What the task requires
Pull every line that includes the word "claimant" out of the data below and copy it.

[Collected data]
"""

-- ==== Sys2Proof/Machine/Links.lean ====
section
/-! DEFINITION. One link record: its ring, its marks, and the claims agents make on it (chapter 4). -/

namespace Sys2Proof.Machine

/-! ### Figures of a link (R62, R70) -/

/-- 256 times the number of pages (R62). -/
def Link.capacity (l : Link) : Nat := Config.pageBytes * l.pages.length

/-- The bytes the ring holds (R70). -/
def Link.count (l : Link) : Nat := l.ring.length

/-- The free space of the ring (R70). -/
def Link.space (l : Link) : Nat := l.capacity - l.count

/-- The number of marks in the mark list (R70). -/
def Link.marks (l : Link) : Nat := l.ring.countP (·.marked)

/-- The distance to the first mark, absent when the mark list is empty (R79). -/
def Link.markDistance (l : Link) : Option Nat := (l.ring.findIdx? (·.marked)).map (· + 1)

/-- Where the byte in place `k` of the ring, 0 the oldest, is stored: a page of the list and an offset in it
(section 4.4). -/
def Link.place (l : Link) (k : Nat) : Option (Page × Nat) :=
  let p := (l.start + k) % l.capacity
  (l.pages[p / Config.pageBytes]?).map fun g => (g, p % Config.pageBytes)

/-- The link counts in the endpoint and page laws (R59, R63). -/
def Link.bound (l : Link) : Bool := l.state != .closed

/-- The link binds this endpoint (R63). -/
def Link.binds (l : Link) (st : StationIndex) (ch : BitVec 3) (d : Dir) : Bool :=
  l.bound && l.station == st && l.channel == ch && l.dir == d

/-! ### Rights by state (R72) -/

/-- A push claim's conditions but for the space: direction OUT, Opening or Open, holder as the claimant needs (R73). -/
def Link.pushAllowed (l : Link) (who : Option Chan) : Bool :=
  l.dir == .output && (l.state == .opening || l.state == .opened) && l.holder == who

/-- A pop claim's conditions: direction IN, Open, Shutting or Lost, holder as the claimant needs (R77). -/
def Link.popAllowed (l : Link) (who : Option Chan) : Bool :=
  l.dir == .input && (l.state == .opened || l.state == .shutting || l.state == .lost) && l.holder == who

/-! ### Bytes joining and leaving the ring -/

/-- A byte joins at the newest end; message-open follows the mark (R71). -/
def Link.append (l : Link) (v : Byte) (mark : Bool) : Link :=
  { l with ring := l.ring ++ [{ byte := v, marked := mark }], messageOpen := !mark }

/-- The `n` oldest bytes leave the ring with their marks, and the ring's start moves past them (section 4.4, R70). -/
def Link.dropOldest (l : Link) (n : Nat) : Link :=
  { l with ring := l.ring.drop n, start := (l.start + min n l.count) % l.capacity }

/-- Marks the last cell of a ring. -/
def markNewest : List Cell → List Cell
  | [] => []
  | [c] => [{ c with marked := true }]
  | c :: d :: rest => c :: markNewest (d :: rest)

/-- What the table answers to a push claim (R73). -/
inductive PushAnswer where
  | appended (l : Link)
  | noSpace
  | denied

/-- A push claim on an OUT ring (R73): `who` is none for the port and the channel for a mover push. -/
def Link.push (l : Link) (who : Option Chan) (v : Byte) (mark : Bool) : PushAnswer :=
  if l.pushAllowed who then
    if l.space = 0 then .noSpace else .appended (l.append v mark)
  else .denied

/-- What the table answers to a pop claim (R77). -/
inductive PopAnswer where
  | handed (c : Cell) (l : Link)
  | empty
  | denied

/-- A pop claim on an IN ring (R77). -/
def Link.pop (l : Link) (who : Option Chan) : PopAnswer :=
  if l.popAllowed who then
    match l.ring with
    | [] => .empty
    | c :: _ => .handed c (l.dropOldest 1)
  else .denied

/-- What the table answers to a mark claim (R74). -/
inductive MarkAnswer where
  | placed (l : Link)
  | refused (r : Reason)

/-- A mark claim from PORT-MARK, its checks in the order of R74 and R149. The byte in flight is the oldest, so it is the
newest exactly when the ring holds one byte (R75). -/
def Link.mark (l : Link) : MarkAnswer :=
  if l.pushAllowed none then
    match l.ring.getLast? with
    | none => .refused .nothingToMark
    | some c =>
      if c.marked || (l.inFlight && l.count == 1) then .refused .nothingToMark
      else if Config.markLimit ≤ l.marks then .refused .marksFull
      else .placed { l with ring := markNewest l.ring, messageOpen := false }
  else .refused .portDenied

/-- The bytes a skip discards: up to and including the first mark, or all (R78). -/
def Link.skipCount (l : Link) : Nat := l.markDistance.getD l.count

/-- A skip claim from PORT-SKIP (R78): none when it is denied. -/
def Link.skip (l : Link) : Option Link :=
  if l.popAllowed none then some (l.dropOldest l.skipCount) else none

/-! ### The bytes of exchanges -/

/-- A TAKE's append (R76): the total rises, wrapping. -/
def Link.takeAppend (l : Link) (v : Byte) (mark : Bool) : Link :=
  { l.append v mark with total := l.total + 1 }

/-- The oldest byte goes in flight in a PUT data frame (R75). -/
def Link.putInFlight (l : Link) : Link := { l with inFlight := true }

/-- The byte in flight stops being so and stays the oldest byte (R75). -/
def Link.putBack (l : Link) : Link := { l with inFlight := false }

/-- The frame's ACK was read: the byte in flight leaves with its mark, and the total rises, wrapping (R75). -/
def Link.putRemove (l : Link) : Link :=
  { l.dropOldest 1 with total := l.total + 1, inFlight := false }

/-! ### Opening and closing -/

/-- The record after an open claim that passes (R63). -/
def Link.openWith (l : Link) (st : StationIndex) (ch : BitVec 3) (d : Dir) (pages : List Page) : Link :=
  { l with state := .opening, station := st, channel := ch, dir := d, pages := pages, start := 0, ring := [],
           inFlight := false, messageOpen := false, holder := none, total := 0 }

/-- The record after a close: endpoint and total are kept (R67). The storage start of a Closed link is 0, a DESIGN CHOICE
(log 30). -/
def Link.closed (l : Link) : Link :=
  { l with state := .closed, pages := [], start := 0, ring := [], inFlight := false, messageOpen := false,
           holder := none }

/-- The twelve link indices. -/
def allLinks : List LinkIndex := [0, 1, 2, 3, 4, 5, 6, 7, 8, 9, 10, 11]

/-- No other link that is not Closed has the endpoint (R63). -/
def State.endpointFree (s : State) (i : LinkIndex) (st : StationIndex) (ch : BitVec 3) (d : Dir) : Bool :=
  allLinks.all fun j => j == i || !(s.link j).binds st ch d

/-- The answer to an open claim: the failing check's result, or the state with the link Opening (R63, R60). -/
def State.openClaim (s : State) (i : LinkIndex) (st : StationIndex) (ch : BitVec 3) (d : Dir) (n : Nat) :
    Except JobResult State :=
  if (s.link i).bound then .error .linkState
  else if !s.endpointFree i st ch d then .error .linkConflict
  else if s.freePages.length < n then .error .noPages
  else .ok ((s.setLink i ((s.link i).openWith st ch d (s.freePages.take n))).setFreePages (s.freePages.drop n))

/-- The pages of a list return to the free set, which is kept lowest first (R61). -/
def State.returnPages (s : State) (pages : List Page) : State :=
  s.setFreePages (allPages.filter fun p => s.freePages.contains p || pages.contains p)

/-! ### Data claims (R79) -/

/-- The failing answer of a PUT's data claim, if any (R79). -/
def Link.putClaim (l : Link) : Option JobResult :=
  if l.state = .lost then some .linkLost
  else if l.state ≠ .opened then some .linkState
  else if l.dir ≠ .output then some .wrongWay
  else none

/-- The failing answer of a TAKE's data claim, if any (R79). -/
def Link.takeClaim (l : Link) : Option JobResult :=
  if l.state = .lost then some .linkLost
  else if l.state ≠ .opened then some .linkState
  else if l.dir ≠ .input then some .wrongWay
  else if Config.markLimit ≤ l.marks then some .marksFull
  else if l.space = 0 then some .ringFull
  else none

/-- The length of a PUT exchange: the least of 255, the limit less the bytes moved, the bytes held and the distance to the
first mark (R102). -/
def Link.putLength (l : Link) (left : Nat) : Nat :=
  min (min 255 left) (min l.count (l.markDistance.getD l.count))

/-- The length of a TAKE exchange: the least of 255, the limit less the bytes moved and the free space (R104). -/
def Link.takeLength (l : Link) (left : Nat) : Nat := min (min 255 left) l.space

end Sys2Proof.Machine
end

"""
"""

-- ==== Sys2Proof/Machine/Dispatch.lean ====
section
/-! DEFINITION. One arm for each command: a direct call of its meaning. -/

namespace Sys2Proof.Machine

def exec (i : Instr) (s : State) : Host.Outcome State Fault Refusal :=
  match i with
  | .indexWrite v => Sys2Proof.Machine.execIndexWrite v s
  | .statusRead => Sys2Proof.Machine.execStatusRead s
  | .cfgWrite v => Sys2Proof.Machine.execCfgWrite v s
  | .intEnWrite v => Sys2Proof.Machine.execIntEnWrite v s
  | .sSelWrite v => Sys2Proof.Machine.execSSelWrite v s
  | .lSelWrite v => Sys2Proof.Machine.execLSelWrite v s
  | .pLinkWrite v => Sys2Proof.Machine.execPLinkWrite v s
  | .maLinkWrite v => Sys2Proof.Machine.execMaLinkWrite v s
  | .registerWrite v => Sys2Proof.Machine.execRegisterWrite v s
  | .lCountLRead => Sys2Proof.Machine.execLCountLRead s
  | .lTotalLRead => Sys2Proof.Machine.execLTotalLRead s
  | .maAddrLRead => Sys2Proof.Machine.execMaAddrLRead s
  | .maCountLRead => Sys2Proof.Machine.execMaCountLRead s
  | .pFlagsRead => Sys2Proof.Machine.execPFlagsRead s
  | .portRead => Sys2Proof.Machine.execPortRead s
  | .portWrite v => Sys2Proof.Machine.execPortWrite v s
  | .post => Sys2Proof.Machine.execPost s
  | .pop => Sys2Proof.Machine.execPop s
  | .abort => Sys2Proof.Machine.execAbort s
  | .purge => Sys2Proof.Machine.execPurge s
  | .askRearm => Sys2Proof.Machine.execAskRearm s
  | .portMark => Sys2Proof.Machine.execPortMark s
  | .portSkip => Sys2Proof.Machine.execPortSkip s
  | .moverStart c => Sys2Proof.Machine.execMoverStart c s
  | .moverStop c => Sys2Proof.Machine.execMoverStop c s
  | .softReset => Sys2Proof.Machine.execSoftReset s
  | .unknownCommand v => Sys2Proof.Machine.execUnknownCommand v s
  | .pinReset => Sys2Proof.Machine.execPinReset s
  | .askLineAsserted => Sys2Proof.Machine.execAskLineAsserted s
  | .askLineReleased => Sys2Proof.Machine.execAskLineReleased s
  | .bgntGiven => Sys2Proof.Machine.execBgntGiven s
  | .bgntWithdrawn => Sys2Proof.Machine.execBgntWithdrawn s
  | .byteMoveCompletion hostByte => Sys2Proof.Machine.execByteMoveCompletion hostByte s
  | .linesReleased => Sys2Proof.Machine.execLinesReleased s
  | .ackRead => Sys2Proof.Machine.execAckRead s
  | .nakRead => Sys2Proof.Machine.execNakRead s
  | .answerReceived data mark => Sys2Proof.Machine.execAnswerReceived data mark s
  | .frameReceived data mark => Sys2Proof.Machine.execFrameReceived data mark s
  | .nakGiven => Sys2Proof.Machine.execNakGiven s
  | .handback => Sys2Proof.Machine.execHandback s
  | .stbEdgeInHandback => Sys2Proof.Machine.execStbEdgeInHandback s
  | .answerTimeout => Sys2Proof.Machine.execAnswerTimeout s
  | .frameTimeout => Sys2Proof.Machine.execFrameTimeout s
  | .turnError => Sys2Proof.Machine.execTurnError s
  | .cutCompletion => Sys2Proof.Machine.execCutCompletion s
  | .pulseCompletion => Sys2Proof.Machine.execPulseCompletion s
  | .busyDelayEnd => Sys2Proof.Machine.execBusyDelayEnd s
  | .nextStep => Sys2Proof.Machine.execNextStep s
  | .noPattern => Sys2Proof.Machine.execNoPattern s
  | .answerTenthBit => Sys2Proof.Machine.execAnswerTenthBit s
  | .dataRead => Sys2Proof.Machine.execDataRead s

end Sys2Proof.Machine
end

"""
"""

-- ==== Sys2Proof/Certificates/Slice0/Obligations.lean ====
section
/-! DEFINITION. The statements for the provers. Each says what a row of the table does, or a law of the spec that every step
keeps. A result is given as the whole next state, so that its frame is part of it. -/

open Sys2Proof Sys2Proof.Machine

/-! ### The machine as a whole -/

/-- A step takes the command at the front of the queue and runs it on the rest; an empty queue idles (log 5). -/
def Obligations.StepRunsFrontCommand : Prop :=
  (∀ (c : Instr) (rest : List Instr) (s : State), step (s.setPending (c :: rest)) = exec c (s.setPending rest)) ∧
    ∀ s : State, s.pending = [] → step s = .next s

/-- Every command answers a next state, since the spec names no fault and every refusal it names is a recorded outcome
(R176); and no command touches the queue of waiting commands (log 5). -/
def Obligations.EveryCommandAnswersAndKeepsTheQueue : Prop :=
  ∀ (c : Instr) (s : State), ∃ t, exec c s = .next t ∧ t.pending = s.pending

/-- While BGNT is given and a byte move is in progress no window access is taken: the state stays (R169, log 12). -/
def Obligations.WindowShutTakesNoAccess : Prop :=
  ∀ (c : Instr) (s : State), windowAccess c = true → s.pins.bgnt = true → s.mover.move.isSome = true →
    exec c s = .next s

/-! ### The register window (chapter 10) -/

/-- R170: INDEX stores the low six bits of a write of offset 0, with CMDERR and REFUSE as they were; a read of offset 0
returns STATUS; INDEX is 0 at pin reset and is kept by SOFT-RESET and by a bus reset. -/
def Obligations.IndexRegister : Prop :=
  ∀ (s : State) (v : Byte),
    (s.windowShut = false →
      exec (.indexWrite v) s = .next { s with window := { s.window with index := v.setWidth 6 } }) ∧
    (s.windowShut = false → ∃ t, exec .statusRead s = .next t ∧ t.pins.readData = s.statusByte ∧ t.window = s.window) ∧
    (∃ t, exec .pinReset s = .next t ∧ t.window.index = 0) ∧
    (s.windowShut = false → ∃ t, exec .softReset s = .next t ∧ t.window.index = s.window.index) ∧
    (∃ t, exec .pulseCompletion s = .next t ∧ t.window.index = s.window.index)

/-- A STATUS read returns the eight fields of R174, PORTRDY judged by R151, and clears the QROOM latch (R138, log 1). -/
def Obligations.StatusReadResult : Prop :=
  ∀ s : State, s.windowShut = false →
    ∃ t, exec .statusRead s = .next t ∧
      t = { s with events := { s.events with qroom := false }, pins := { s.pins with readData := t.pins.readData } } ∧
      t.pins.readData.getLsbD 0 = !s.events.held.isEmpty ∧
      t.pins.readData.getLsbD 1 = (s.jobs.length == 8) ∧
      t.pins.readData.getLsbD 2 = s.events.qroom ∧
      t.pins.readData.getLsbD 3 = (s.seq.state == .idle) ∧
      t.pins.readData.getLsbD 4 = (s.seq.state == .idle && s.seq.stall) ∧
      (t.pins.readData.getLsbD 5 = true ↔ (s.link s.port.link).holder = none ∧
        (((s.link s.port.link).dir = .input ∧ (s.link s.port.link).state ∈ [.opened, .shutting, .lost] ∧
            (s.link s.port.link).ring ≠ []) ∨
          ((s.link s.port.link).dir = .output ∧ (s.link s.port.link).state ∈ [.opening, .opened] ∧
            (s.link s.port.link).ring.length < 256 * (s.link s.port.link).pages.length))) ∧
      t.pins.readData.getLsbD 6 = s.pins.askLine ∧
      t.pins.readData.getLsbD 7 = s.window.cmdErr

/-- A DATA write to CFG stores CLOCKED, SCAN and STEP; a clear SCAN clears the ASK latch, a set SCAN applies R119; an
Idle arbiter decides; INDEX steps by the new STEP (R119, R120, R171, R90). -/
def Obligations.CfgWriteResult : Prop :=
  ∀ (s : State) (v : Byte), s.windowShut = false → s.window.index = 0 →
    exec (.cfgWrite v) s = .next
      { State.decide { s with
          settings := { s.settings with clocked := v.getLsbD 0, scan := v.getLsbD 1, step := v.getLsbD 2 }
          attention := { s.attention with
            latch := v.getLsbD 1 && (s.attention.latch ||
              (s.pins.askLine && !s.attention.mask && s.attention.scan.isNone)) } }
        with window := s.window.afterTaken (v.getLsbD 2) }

"""

Answer to this task
/-- A push claim's conditions but for the space: direction OUT, Opening or Open, holder as the claimant needs (R73). -/
/-- A pop claim's conditions: direction IN, Open, Shutting or Lost, holder as the claimant needs (R77). -/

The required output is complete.